I've seen you lump perl and bash together before, but around the idea of
sigils like $ and @. This sounds more like a complaint about "default"
operations. Like Perl's $_ perhaps?

Other than that sort of thing, I don't see where Perl reaches that far in
being concise. Maybe regular expressions being a first class thing? Like "if
($foo =~ /bar/)" ? Though that seems straightforward to me.

------
nailer
> Redundancy. Yes, the grammar should be redundant. You've all heard people
> say that statement terminating ; are not necessary because the compiler can
> figure it out. That's true — but such non-redundancy makes for
> incomprehensible error messages. Consider a syntax with no redundancy: Any
> random sequence of characters would then be a valid program. No error
> messages are even possible. A good syntax needs redundancy in order to
> diagnose errors and give good error messages.

This makes no sense. A terminator is required, multiple terminators (ie,
redundancy) are not. Various modern languages eliminate redundancy: any random
sequence of characters is not a valid program in those languages.

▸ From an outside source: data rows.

-- ==== Sys2Proof/Machine/Console.lean ====
section
/-! DEFINITION. The Console Command Unit: matching, targets, the window, horn and lamp-test commands, and
select-before-operate (chapter 6). -/

namespace Sys2Proof.Machine

/-! ## Taking and matching (R103, R105) -/

/-- The console id and target kind are in range (R103). -/
def consoleTaken (c : ConsoleFrame) : Bool := c.console.toNat ≤ 15 && c.targetKind.toNat ≤ 4

/-- A destination is matched (R105). -/
def State.matchesPanel (s : State) (d : Byte) : Bool :=
  let p := s.tables.panel
  if d = 255 then true
  else if 64 ≤ d.toNat then false
  else match p.matchMode with
    | .mask => (d ^^^ s.panelAddress) &&& p.matchMask = 0
    | .pair => d = s.panelAddress || d = p.aliasAddress
    | .range => p.rangeLow.toNat ≤ d.toNat && d.toNat ≤ p.rangeHigh.toNat

/-- The CONSOLE-CMD frame with a command code (11.2). -/
def consoleFrame (c : ConsoleFrame) (command : Byte) : Frame :=
  { kind := 5, dest := c.dest, src := c.src, body := [c.console, command, c.targetKind, c.targetIndex] }

/-- A step that takes a CONSOLE-CMD frame: forwarded always, acted on when taken and matched (R103, R105). -/
def performConsole (s : State) (c : ConsoleFrame) (command : Byte) (act : State → State) :
    Host.Outcome State Fault Refusal :=
  performFrame s c.port (consoleFrame c command) fun s =>
    if consoleTaken c && s.matchesPanel c.dest then act s else s

/-- A refusal's record (R118). -/
def State.refuseCommand (s : State) (c : ConsoleFrame) (command : Byte) (reason : RefusalReason) : State :=
  s.emit (.commandRefused c.console reason command c.targetKind c.targetIndex)

/-! ## Windows, horn and lamp test (R106 to R109) -/

/-- The windows a target names: all of them, one, or an unacceptable target (R106). -/
def targetWindows (c : ConsoleFrame) : Option (List (Fin 96)) :=
  if c.targetKind = 1 then some (ascending 96)
  else if c.targetKind = 2 then (index? 96 c.targetIndex.toNat).map fun w => [w]
  else none

/-- Apply an operation to each window of the target in ascending order, or refuse BAD-TARGET (R48, R106, R107). -/
def State.onWindows (s : State) (c : ConsoleFrame) (command : Byte) (f : Fin 96 → State → State) : State :=
  match targetWindows c with
  | none => s.refuseCommand c command .badTarget
  | some ws => forEach ws f s

/-- SILENCE (R57, R108). -/
def State.silenceHorn (s : State) : State := if s.horn = .sounding then { s with horn := .silenced } else s

/-- A lamp test starts, or restarts for its full time (R54). -/
def State.startLampTest (s : State) : State := { s with lampTest := .running Config.lampTestMs }

/-- A lamp test ends; without one there is no effect (R55). -/
def State.stopLampTest (s : State) : State := { s with lampTest := .stopped }

/-! ## The Selection slot (R110 to R116) -/

/-- A target is disabled at the moment a SELECT is taken (R96, R106). -/
def State.targetDisabled (s : State) : Target → Bool
  | .trip c => s.channelDisabled c
  | .group g => !s.tables.group[g].enable

/-- The slot becomes HELD with a fresh age timer, with its SELECTED record (R111). -/
def State.holdSelection (s : State) (console : Byte) (t : Target) : State :=
  { s with selection := some { console, target := t, age := .running (s.tables.panel.selectionAgeS * 1000) } }.emit
    (.selection console .selected t)

/-- An accepted SELECT (R111, R112). -/
def State.acceptSelect (s : State) (console : Byte) (t : Target) : State :=
  match s.selection with
  | none => s.holdSelection console t
  | some held =>
    if held.console = console ∧ held.target = t then s.holdSelection console t
    else (s.emit (.selection held.console .replaced held.target)).holdSelection console t

/-- A matched SELECT (R106, R111, R112). -/
def State.takeSelect (s : State) (c : ConsoleFrame) : State :=
  match Target.of c.targetKind c.targetIndex with
  | none => s.refuseCommand c 6 .badTarget
  | some t => if s.targetDisabled t then s.refuseCommand c 6 .badTarget else s.acceptSelect c.console t

/-- The executed selection is handed to its owner (R94, R95, R113). -/
def State.performTarget (s : State) (c : ConsoleFrame) : Target → State
  | .group g => s.resetGroup g
  | .trip t =>
    match s.judgeReset t with
    | none => s.acceptReset t
    | some why => s.refuseCommand c 7 why

/-- The slot is emptied and its timer stopped. -/
def State.emptySlot (s : State) : State := { s with selection := none }

/-- A matched EXECUTE (R113, R114). -/
def State.takeExecute (s : State) (c : ConsoleFrame) : State :=
  match s.selection with
  | none => if c.dest = 255 then s else s.refuseCommand c 7 .noSelection
  | some held =>
    if held.console = c.console ∧ Target.of c.targetKind c.targetIndex = some held.target then
      s.emptySlot.performTarget c held.target
    else s.refuseCommand c 7 .mismatch

/-- A matched CANCEL (R115). -/
def State.takeCancel (s : State) (c : ConsoleFrame) : State :=
  match s.selection with
  | none => s
  | some held =>
    if held.console = c.console then s.emptySlot.emit (.selection held.console .cancelled held.target) else s

/-- The age timer runs out (R116); one that a SELECT has just restarted has not (R117). -/
def State.ageExpires (s : State) : State :=
  match s.selection with
  | none => s
  | some held => if held.age.isDue then s.emptySlot.emit (.selection held.console .expired held.target) else s

/-! ## Meanings -/

/-- ACK (R46, R48, R107). -/
def execAck (c : ConsoleFrame) (s : State) : Host.Outcome State Fault Refusal :=
  performConsole s c 1 fun s => s.onWindows c 1 fun w s => s.ackWindow w

/-- RESET (R47, R48, R107). -/
def execReset (c : ConsoleFrame) (s : State) : Host.Outcome State Fault Refusal :=
  performConsole s c 2 fun s => s.onWindows c 2 fun w s => s.resetWindow w

/-- SILENCE (R57, R108). -/
def execSilence (c : ConsoleFrame) (s : State) : Host.Outcome State Fault Refusal :=
  performConsole s c 3 State.silenceHorn

/-- LAMP_TEST_START (R54, R109). -/
def execLampTestStart (c : ConsoleFrame) (s : State) : Host.Outcome State Fault Refusal :=
  performConsole s c 4 State.startLampTest

/-- LAMP_TEST_STOP (R55, R109). -/
def execLampTestStop (c : ConsoleFrame) (s : State) : Host.Outcome State Fault Refusal :=
  performConsole s c 5 State.stopLampTest

/-- SELECT (R106, R111, R112). -/
def execSelect (c : ConsoleFrame) (s : State) : Host.Outcome State Fault Refusal :=
  performConsole s c 6 fun s => s.takeSelect c

/-- EXECUTE (R113, R114). -/
def execExecute (c : ConsoleFrame) (s : State) : Host.Outcome State Fault Refusal :=
  performConsole s c 7 fun s => s.takeExecute c

/-- CANCEL (R115). -/
def execCancel (c : ConsoleFrame) (s : State) : Host.Outcome State Fault Refusal :=
  performConsole s c 8 fun s => s.takeCancel c

/-- AGE_TIMER_EXPIRY (R116). -/
def execAgeTimerExpiry (s : State) : Host.Outcome State Fault Refusal :=
  perform s State.ageExpires

/-- LAMP_TEST_EXPIRY (R55). -/
def execLampTestExpiry (s : State) : Host.Outcome State Fault Refusal :=
  perform s fun s => if s.lampTest.isDue then s.stopLampTest else s

end Sys2Proof.Machine
end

Disappointed Dr Dobbs would publish something like this.

More subjectively:

> Tried and true. Absent a very strong reason, it's best to stick with tried
> and true grammatical forms for familiar constructs. It really cuts the
> learning curve for the language and will increase adoption rates.

More people will program in the future than who do at present. If you aim to
approach this audience, things like using '=' to set values, rather than test
equality, make no sense to the vast majority of those people.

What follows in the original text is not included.